### SOURCE INFORMATION
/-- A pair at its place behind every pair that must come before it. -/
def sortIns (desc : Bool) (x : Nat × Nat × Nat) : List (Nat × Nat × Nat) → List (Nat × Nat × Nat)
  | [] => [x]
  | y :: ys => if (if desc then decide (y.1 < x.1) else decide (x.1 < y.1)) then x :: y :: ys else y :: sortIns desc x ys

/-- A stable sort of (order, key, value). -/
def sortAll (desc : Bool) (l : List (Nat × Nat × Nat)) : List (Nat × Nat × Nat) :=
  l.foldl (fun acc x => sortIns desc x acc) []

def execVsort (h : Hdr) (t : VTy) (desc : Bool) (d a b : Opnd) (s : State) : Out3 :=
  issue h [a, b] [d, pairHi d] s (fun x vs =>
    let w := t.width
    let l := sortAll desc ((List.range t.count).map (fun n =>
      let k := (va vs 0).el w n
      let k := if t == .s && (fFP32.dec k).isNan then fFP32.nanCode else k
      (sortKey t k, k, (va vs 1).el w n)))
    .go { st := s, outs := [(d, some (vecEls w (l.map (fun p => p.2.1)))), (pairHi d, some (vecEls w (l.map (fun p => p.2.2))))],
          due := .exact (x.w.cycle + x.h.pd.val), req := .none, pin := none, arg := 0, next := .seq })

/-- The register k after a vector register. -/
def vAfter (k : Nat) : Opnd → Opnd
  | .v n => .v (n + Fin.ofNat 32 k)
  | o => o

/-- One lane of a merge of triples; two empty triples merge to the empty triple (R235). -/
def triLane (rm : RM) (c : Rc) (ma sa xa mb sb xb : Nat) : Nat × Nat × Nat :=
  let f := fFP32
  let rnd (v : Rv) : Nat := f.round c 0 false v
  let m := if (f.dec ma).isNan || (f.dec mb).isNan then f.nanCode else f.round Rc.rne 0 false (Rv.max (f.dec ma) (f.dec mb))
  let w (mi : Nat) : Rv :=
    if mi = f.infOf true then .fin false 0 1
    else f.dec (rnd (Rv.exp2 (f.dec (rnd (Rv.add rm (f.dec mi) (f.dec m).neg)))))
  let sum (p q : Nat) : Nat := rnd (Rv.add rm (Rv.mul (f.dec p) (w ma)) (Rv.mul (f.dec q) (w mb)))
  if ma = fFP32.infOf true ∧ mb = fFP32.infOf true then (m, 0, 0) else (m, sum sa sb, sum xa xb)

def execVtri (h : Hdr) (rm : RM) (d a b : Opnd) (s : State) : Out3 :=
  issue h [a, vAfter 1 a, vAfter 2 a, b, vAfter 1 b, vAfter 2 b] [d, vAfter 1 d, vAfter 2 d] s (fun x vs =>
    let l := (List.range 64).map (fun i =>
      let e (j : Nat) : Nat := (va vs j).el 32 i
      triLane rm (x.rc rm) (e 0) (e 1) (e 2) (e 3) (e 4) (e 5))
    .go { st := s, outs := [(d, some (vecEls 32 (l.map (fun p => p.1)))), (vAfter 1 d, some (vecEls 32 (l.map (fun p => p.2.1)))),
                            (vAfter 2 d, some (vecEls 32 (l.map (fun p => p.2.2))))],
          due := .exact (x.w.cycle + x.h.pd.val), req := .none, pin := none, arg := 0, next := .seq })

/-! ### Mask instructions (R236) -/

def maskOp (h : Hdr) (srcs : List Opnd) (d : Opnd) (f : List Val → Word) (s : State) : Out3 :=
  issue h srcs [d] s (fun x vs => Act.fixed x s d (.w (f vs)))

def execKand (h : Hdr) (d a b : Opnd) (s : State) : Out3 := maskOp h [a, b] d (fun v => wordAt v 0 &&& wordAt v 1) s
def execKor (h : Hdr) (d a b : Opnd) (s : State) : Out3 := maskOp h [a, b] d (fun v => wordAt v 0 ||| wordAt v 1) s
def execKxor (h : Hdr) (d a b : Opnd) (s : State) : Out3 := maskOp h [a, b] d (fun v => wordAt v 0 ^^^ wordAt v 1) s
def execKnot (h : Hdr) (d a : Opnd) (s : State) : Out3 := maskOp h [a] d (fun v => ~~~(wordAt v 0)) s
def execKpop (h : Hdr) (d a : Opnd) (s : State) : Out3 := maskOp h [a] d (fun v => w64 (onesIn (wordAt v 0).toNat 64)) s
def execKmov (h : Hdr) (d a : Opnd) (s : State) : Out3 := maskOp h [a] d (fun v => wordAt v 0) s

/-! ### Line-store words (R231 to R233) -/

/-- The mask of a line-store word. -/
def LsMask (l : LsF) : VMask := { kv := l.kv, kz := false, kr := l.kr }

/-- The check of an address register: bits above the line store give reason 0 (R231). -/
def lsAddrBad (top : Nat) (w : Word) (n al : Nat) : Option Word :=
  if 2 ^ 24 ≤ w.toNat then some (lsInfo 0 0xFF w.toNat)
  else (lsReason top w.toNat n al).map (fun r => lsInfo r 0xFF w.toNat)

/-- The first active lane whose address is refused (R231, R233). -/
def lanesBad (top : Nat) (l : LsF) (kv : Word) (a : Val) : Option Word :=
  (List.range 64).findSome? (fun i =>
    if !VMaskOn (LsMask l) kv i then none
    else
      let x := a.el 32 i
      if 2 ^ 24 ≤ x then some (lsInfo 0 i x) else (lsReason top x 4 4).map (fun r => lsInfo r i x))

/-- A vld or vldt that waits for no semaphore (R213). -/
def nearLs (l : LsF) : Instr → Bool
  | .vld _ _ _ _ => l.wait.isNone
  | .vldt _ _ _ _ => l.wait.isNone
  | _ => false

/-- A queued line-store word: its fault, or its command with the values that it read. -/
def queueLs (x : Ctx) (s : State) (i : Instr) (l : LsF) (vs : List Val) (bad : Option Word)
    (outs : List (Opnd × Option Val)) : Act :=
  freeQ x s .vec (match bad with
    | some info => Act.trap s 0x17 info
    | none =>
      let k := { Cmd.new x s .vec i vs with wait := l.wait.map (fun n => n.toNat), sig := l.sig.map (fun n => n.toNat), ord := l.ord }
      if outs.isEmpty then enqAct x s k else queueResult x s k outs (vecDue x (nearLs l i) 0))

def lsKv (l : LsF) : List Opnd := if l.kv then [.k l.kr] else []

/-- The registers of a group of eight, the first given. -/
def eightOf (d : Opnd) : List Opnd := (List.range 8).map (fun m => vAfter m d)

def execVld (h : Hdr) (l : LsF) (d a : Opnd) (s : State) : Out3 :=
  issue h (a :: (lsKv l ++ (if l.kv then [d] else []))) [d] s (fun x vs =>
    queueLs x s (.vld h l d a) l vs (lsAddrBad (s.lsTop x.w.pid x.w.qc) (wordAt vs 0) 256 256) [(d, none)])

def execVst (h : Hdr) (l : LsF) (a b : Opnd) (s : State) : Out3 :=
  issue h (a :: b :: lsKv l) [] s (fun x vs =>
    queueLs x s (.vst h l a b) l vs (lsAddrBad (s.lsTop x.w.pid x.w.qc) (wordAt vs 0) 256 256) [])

### YOUR OBJECTIVE
The result should be every line of the material that contains the word "State", so copy those lines.

### EXERCISE RESULT
def execVsort (h : Hdr) (t : VTy) (desc : Bool) (d a b : Opnd) (s : State) : Out3 :=
def execVtri (h : Hdr) (rm : RM) (d a b : Opnd) (s : State) : Out3 :=
def maskOp (h : Hdr) (srcs : List Opnd) (d : Opnd) (f : List Val → Word) (s : State) : Out3 :=
def execKand (h : Hdr) (d a b : Opnd) (s : State) : Out3 := maskOp h [a, b] d (fun v => wordAt v 0 &&& wordAt v 1) s
def execKor (h : Hdr) (d a b : Opnd) (s : State) : Out3 := maskOp h [a, b] d (fun v => wordAt v 0 ||| wordAt v 1) s
def execKxor (h : Hdr) (d a b : Opnd) (s : State) : Out3 := maskOp h [a, b] d (fun v => wordAt v 0 ^^^ wordAt v 1) s
def execKnot (h : Hdr) (d a : Opnd) (s : State) : Out3 := maskOp h [a] d (fun v => ~~~(wordAt v 0)) s
def execKpop (h : Hdr) (d a : Opnd) (s : State) : Out3 := maskOp h [a] d (fun v => w64 (onesIn (wordAt v 0).toNat 64)) s
def execKmov (h : Hdr) (d a : Opnd) (s : State) : Out3 := maskOp h [a] d (fun v => wordAt v 0) s
def queueLs (x : Ctx) (s : State) (i : Instr) (l : LsF) (vs : List Val) (bad : Option Word)
def execVld (h : Hdr) (l : LsF) (d a : Opnd) (s : State) : Out3 :=
def execVst (h : Hdr) (l : LsF) (a b : Opnd) (s : State) : Out3 :=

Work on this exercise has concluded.